BerriAI / litellm

Call all LLM APIs using the OpenAI format. Use Bedrock, Azure, OpenAI, Cohere, Anthropic, Ollama, Sagemaker, HuggingFace, Replicate (100+ LLMs)
https://docs.litellm.ai/docs/
Other
10.37k stars 1.16k forks source link

🎅 I WISH LITELLM HAD... #361

Open krrishdholakia opened 10 months ago

krrishdholakia commented 10 months ago

This is a ticket to track a wishlist of items you wish LiteLLM had.

COMMENT BELOW 👇

With your request 🔥 - if we have any questions, we'll follow up in comments / via DMs

Respond with ❤️ to any request you would also like to see

P.S.: Come say hi 👋 on the Discord

krrishdholakia commented 10 months ago

[LiteLLM Client] Add new models via UI

Thinking aloud it seems intuitive that you'd be able to add new models / remap completion calls to different models via UI. Unsure on real problem though.

krrishdholakia commented 10 months ago

User / API Access Management

Different users have access to different models. It'd be helpful if there was a way to maybe leverage the BudgetManager to gate access. E.g. GPT-4 is expensive, i don't want to expose that to my free users but i do want my paid users to be able to use it.
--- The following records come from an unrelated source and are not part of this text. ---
/-- The requests of the gang's cores are performed, in other packages too: its writes are visible at system scope (R356). Those to this
package were performed at the closure. -/
def visible (s : State) (l : Launch) : Bool := l.members.all fun m => released (s.focus m) 3

/-- LAUNCH_COMPLETION (R356): with rel it waits for visibility; a signal that meets a replayable fault makes it wait. -/
def execLaunchCompletion (l : BitVec 32) (s : State) : Host.Outcome State Fault Refusal :=
  launchStep (fun s =>
    match s.launch? l with
    | none => s
    | some g =>
      let t := g.fn.toNat
      let q := g.queue.toNat
      if g.stage ≠ .closed || (g.pkt.rel && !visible s g) then s
      else if g.pkt.sig = 0 then finishLaunch g s
      else
        let w : Who := { tenant := t, kind := 2, src := s.endpoint 0x7FFF, launch := g.id, phase := g.phase, part := q }
        match writeVirtual w none g.pkt.sig (bytesOf 4 g.pkt.sval.toNat) s with
        | .ok u => finishLaunch g u
        | .error (.waits u) => u
        | .error (.fault _ u) => finishLaunch g (signalFailed t q u)
        | .error (.poison _ u) => finishLaunch g (signalFailed t q u)) s

/-! ## Watchdog and recovery control (R162, R409) -/

/-- A request of the gang waits on the fault queue, so that the watchdog does not count (R374). -/
def gangWaits (s : State) (l : Launch) : Bool :=
  let h := s.fn l.fn.toNat
  let mine (r : FRec) : Bool :=
    !r.answered && (r.launch == l.id || r.reqs.any (s.ofGang l) || r.asks.any fun a => s.member l a.2.1)
  h.records.any mine || h.fqwait.any mine

/-- The limit of the current phase in cycles (R162). -/
def watchLimit (u : Cluster) : Nat := if u.limit = 0 then 2 ^ 32 else u.limit.toNat

/-- PHASE_WATCHDOG_EXPIRY (R162, R409), in the cluster in focus: every core of the gang gets the phase abort. -/
def execPhaseWatchdogExpiry (s : State) : Host.Outcome State Fault Refusal :=
  launchStep (fun s =>
    match s.launch with
    | none => s
    | some l =>
      if l.stage = .running ∧ watchLimit s.unit ≤ s.unit.elapsed ∧ gangWaits s l = false then
        signalAbort l ((setWhy l 1 s).mapLaunch l.id fun l => { l with stage := .awaitAct })
      else s) s

/-- PREC_ACT_ROLLBACK (R409): PREC.act = 1, written by the steward of the cluster in focus. -/
def execPrecActRollback (s : State) : Host.Outcome State Fault Refusal := launchStep (precAct 1) s

/-- PREC_ACT_KILL (R409): PREC.act = 2. -/
def execPrecActKill (s : State) : Host.Outcome State Fault Refusal := launchStep (precAct 2) s

/-- PREC_ACT_TIMEOUT (R409): no act came within 2^20 cycles of a watchdog abort. -/
def execPrecActTimeout (s : State) : Host.Outcome State Fault Refusal :=
  launchStep (fun s =>
    match s.launch with
    | none => s
    | some l => if l.stage = .awaitAct then s.kill l.id else s) s

/-! ## Rollback (R163, R410) -/

/-- A member has stopped at a boundary for the abort: it has taken the interrupt, or runs no point, or is halted. -/
def abortStopped (s : State) (l : Nat) : Bool :=
  let c := s.coreAt l
  !c.csr.sip.getLsbD 4 || c.point.isNone || c.halt.isSome

/-- A journalled word of a home slice restored, its block's poison cleared. -/
def restoreWord (s : State) (e : SliceEnt) : State :=
  ({ s with hbm := s.hbm.put e.pa (bytesOf 4 e.old.toNat) }).mapBlock (blockOf e.pa) fun m =>
    { m with poison := false, err := .clean }

/-- The home slices' journals of a launch written back, the newest entry first. -/
def restoreSlices (id : Word) (s : State) : State :=
  let es := s.sliceJrn.filter fun e => e.launch == id
  let t := es.foldl restoreWord s
  { t with sliceJrn := t.sliceJrn.filter fun e => e.launch != id }

/-- A journal line written back with its full/empty bits. -/
def restoreLine (c : Core) (j : JLine) : Core :=
  { w0Load j.line j.bytes c with
    empty := j.empty.foldl insertNat (c.empty.filter fun w => w < j.line / 4 || j.line / 4 + 64 ≤ w) }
krrishdholakia commented 10 months ago

cc: @yujonglee @WilliamEspegren @zakhar-kogan @ishaan-jaff @PhucTranThanh feel free to add any requests / ideas here.

ishaan-jaff commented 10 months ago

[Spend Dashboard] View analytics for spend per llm and per user

ishaan-jaff commented 10 months ago

Auto select the best LLM for a given task

If it's a simple task like responding to "hello" litlellm should auto-select a cheaper but faster llm like j2-light

Pipboyguy commented 10 months ago

Integration with NLP Cloud

krrishdholakia commented 10 months ago

That's awesome @Pipboyguy - dm'ing on linkedin to learn more!

krrishdholakia commented 9 months ago

@ishaan-jaff check out this truncate param in the cohere api

This looks super interesting. Similar to your token trimmer. If the prompt exceeds context window, trim in a particular manner.

Screenshot 2023-09-14 at 10 54 50 AM

I would maybe only run trimming on user/assistant messages. Not touch the system prompt (works for RAG scenarios as well).

haseeb-heaven commented 9 months ago

Option to use Inference API so we can use any model from Hugging Face 🤗

krrishdholakia commented 9 months ago

@haseeb-heaven you can already do this - https://github.com/BerriAI/litellm/blob/a63784d5b376c22d6203fed62f26c3ec5f92e5d1/litellm/llms/huggingface_restapi.py#L53

from litellm import completion 
response = completion(model="huggingface/gpt2", messages=[{"role": "user", "content": "Hey, how's it going?"}])
print(response) 
haseeb-heaven commented 9 months ago

@haseeb-heaven you can already do this -

https://github.com/BerriAI/litellm/blob/a63784d5b376c22d6203fed62f26c3ec5f92e5d1/litellm/llms/huggingface_restapi.py#L53

from litellm import completion 
response = completion(model="huggingface/gpt2", messages=[{"role": "user", "content": "Hey, how's it going?"}])
print(response) 

Wow great thanks its working. Nice feature

smig23 commented 9 months ago

Support for inferencing using models hosted on Petals swarms (https://github.com/bigscience-workshop/petals), both public and private.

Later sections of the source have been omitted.